On June 18, 1873, in a courtroom in Canandaigua, New York, Susan B. Anthony was found guilty of a federal crime: casting a ballot in a presidential election. She had walked into a voter registration office the previous November, argued her way onto the rolls by citing the 14th Amendment, and voted for Ulysses S. Grant. Then she waited to be arrested. It took two weeks. The charge was violating the Enforcement Act of 1870, which prohibited anyone from voting "without having a lawful right to vote." In the eyes of the United States government, that described Susan B. Anthony perfectly.
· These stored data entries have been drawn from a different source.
/-- One lane of a running CPY: its bytes and the zero tail. -/
def State.cpyUnit (s : State) (x : Run) (dir : CpyDir) (n : Nat) (c : CpyLane) : Did :=
  let s0 := s
  let s := if dir == .gl then s.touchEng x.core x.b.ctx c.src c.cnt else s
  let src : Except Flt (List Byte × State) :=
    if c.cnt = 0 then .ok ([], s)
    else if dir == .gl then
      match s.engPieces x true false none c.src c.cnt with
      | .error f => .error { f with lane := c.lane }
      | .ok ps => .ok (s.engRead x true ps)
    else .ok ((match s.block x.core x.slot with | some b => Memory.readN b.mem c.src c.cnt | none => []), s)
  match src with
  | .error f => .failed s f
  | .ok (bs, s) =>
    let out := whole (bs ++ List.replicate (n - bs.length) 0)
    if dir == .lg then
      let s := s.touchEng x.core x.b.ctx c.dst n
      match s.engPieces x false true none c.dst n with
      | .error f => .failed s { f with lane := c.lane }
      | .ok ps => (s.engWrite x ps out).did s0 x.b.ctx
    else .done (s.modBlock x.core x.slot (fun b => { b with mem := Memory.writeMasked b.mem c.dst out }))

/-! ## Tag instructions (R325 to R327) -/

/-- Tags of a mask. -/
def tagsOf (mask : Dword) : List Nat := (List.range 64).filter (fun k => mask.getLsbD k)

/-- The lowest tag of a mask whose fault is to be delivered. -/
def Block.faultTag (b : Block) (mask : Dword) : Option Nat :=
  (tagsOf mask).find? (fun k => (b.tag k).count == 0 && (b.tag k).fault)

/-- CPYWAIT's condition. -/
def Block.tagsDone (b : Block) (mask : Dword) (any : Bool) : Bool :=
  mask == 0 || (if any then (tagsOf mask).any (fun k => (b.tag k).ready) else (tagsOf mask).all (fun k => (b.tag k).count == 0))

/-- The order that a passing CPYWAIT gives. -/
def State.passTags (s : State) (w : Who) (mask : Dword) (any : Bool) : State :=
  s.observeTags w (fun k => mask.getLsbD k && (!any || (w.b.tag k).ready))

/-- CPYWAIT. -/
def execCpywait (h : Hd) (any : Bool) (mask : BitVec 6) (s : State) : Host.Outcome State Fault Refusal :=
  s.anyLane h fun w m =>
    let x := w.g.readS mask.toNat true
    match w.b.faultTag x with
    | some k => .next (s.tagTrap w m k)
    | none =>
      if w.b.tagsDone x any then .next ((s.passTags w x any).skip w h.k)
      else .next (s.waitOn w (.cpy x any m))

/-- TAGFF. -/
def execTagff (h : Hd) (d : BitVec 6) (mask : BitVec 6) (s : State) : Host.Outcome State Fault Refusal :=
  s.anyLane h fun w m =>
    let x := w.g.readS mask.toNat true
    match w.b.faultTag x with
    | some k => .next (s.tagTrap w m k)
    | none =>
      match (tagsOf x).find? (fun k => (w.b.tag k).ready) with
      | some k => .next ((s.observeTags w (· == k)).finish w h.k (fun g => g.writeS d.toNat false (dw k)))
      | none => .next (s.finish w h.k (fun g => g.writeS d.toNat false 0xFFFFFFFF))

/-- TAGRD. -/
def execTagrd (h : Hd) (d : BitVec 6) (tag : BitVec 6) (s : State) : Host.Outcome State Fault Refusal :=
  s.anyLane h fun w _ =>
    let t := w.b.tag tag.toNat
    let s := if t.ready then s.observeTags w (· == tag.toNat) else s
    .next (s.finish w h.k (fun g => g.writeS d.toNat false (dw (t.count + if t.fault then 65536 else 0))))

/-! ## TCFG, TLD, TST, TZERO, TACC, TSTAT (R141, R328 to R330, R334) -/

/-- What TCFG accepts (R141). -/
def tcfgOk (x : Nat) : Bool :=
  let f := field x 28 4
  if f = 0 then x == 0
  else
    decide (f ≤ 10) && field x 25 3 == 0 && decide (1 ≤ field x 16 9) && decide (field x 16 9 ≤ 256)
      && field x 0 16 % fmtBlk f == 0 && decide (field x 16 9 * field x 0 16 ≤ 32768)

/-- TCFG: held while a command uses the tile (R143). -/
def execTcfg (h : Hd) (tile : BitVec 3) (v : BitVec 6) (s : State) : Host.Outcome State Fault Refusal :=
  s.anyLane h fun w m =>
    let t := tile.toNat
    if w.b.nodeRec.kern.tiles ≤ t || !tcfgOk (w.s32 v) then s.fail w m 3
    else if w.b.engaged [⟨.tile t, true⟩] then .next s
    else
      .next ((s.modBlock w.core w.slot (fun b => { b with tcfg := listSet b.tcfg t (wd (w.s32 v)) })).skip w h.k)

/-- TLD and TST: the whole tile to or from local memory. -/
def State.tileMove (s : State) (o : TileMv) (load : Bool) : Host.Outcome State Fault Refusal :=
  s.onceLocal o.h o.acc fun s w m =>
    let a := w.s32 o.addr
    match w.b.tileCfg o.tile.toNat with
    | none => s.fail w m 3
    | some c =>
      if a % 8 != 0 then s.fail w m 3
      else if !w.b.locCheck a (c.rows * c.rowb) (!load) then
        s.raise w m { cause := 8, lane := lowest m, addr := dw a }
      else
        s.issueCmd w m o.h.k o.tag o.acc (if load then .tld o.tile.toNat c a else .tst o.tile.toNat c a) none

/-- TLD. -/
def execTld (o : TileMv) (s : State) : Host.Outcome State Fault Refusal := s.tileMove o true

/-- TST. -/
def execTst (o : TileMv) (s : State) : Host.Outcome State Fault Refusal := s.tileMove o false

/-- TZERO. -/
def execTzero (h : Hd) (tag : BitVec 6) (tile : BitVec 3) (s : State) : Host.Outcome State Fault Refusal :=
  s.onceLocal h plainAcc fun s w m =>
    match w.b.tileCfg tile.toNat with
    | none => s.fail w m 3
    | some _ => s.issueCmd w m h.k tag plainAcc (.tzero tile.toNat) none

/-- TACC. -/
def execTacc (h : Hd) (add : Bool) (tag : BitVec 6) (tile : BitVec 3) (base : BitVec 6) (s : State) :
    Host.Outcome State Fault Refusal :=
  s.onceLocal h plainAcc fun s w m =>
    match w.b.tileCfg tile.toNat with
    | none => s.fail w m 3
    | some c =>
      if w.b.accSize < w.s32 base + c.rows * c.k then s.fail w m 8
      else s.issueCmd w m h.k tag plainAcc (.tacc tile.toNat c (w.s32 base) add) none

/-- The words that a running TACC writes. -/
def State.taccUnit (s : State) (x : Run) (t : Nat) (c : TileCfg) (base : Nat) (add : Bool) : State :=
  s.modBlock x.core x.slot (fun b =>
    let places := (List.range c.rows).flatMap (fun r => (List.range c.k).map (fun k => (r, k)))
    { b with acc := places.foldl (fun a (r, k) =>
        let i := base + r * c.k + k
        let v := b.tileVal t c r k
        let old := KMap.get 0 a i
        let y : Word :=
          if c.fmt = 7 then wd (wrapTo 32 (v.toInt 0 0 + (if add then (old.toNat : Int) else 0)))
          else if add then wd (fp32.roundZ (ftzOf x.c.mode fp32) 0 0 (Val.sum 0 [accIn x.c.mode old.toNat, v]))
          else wd (fp32.round 0 0 v)
        KMap.set 0 a i y) b.acc })

/-- The multiply of an unfinished command. -/
def CmdOp.mul : CmdOp → Option Mma
  | .tmma m => some m
  | .tcpy _ _ _ _ _ f => f
  | _ => none

/-- The status word of the oldest unfinished multiply (R334). -/
def Block.tstat (b : Block) : Nat :=
  match b.cmds.findSome? (fun c => c.op.mul.map (fun m => (c, m))) with
  | none => 0
  | some (c, m) => 2 ^ 31 + (if m.next != m.start then 2 ^ 30 else 0) + at' 16 6 c.tag + at' 0 16 m.next

/-- TSTAT. -/
def execTstat (h : Hd) (d : BitVec 6) (s : State) : Host.Outcome State Fault Refusal :=
  s.anyLane h fun w _ => .next (s.finish w h.k (fun g => g.writeS d.toNat false (dw w.b.tstat)))

/-! ## TMMA (R331, R332) -/

/-- Check a matrix descriptor: the multiply, or the cause. -/
def Block.mmaOf (b : Block) (desc : Nat) : Except Nat Mma :=
  if bitAt desc 31 || field desc 20 4 != 0 then .error 3
  else
    match b.tileCfg (field desc 27 3), b.tileCfg (field desc 24 3) with
    | some ca, some cb =>
      let legal := fun (f : Nat) => f != 1 && f != 7
      let m : Mma := { z := bitAt desc 30, ta := field desc 27 3, tb := field desc 24 3, ca := ca, cb := cb,
                       abase := field desc 0 16, next := field desc 16 4, desc := wd desc }
      if !((ca.fmt == 7 && cb.fmt == 7) || (legal ca.fmt && legal cb.fmt)) || ca.k != cb.k || decide (m.total ≤ m.next) then
        .error 3
      else if b.accSize < m.abase + ca.rows * cb.rows then .error 8
      else .ok m
    | _, _ => .error 3

/-- TMMA. -/
def execTmma (h : Hd) (tag : BitVec 6) (desc : BitVec 6) (s : State) : Host.Outcome State Fault Refusal :=
  s.onceLocal h plainAcc fun s w m =>
    match w.b.mmaOf (w.s32 desc) with
    | .error c => s.fail w m c
    | .ok x => s.issueCmd w m h.k tag plainAcc (.tmma x) none

/-! ## Records at issue (R130 to R134, R320, R322) -/

/-- Four origin coordinates. -/
def Who.origin (w : Who) (n : BitVec 6) : List Int := (List.range 4).map (fun k => signedOf 32 (w.sAt n k))

/-- A barrier descriptor (R320): the word, or none; `own` checks it against the block's allocation. -/
def Block.barOf (b : Block) (x : Nat) (own : Bool) : Except Nat BarRef :=
  if field x 19 12 != 0 then .error 3
  else if !bitAt x 31 then .ok none
  else if field x 0 19 % 8 != 0 then .error 3
  else if own && decide (b.locSize < field x 0 19 + 8) then .error 8
  else .ok (some (field x 0 19))

/-- Read a record and check what stands in it alone; none is an illegal operand. -/
def State.readShape (_s : State) (w : Who) (off : Nat) (org : List Int) : Option Shape :=
  match w.b.recordAt off 64 with
  | none => none
  | some bs =>
    let h := shapeOf bs
    if h.fieldsOk (field (leNat bs) 496 16) && h.blockedMay org then some h else none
The trial was something of a formality. Judge Ward Hunt had written his decision before the proceedings began, kept Anthony from testifying, and when arguments concluded, pulled a paper from his pocket and read his ruling aloud. He then directed the all-male jury to return a verdict of guilty, skipping deliberation entirely. That move was later declared unconstitutional by the Supreme Court. When Hunt asked Anthony if she had anything to say before sentencing, he probably regretted it. She launched into what historians now call the most famous speech in the history of the suffrage movement, repeatedly ignoring his orders to sit down.

The fine was $100. Anthony told the judge directly: "I will never pay a dollar of your unjust penalty." Hunt, knowing that jailing her would let her appeal to the Supreme Court, released her without confinement. It was a neat legal trap, and she wore the conviction as a badge of honor for the rest of her life. She never paid. Neither the court nor the government ever collected.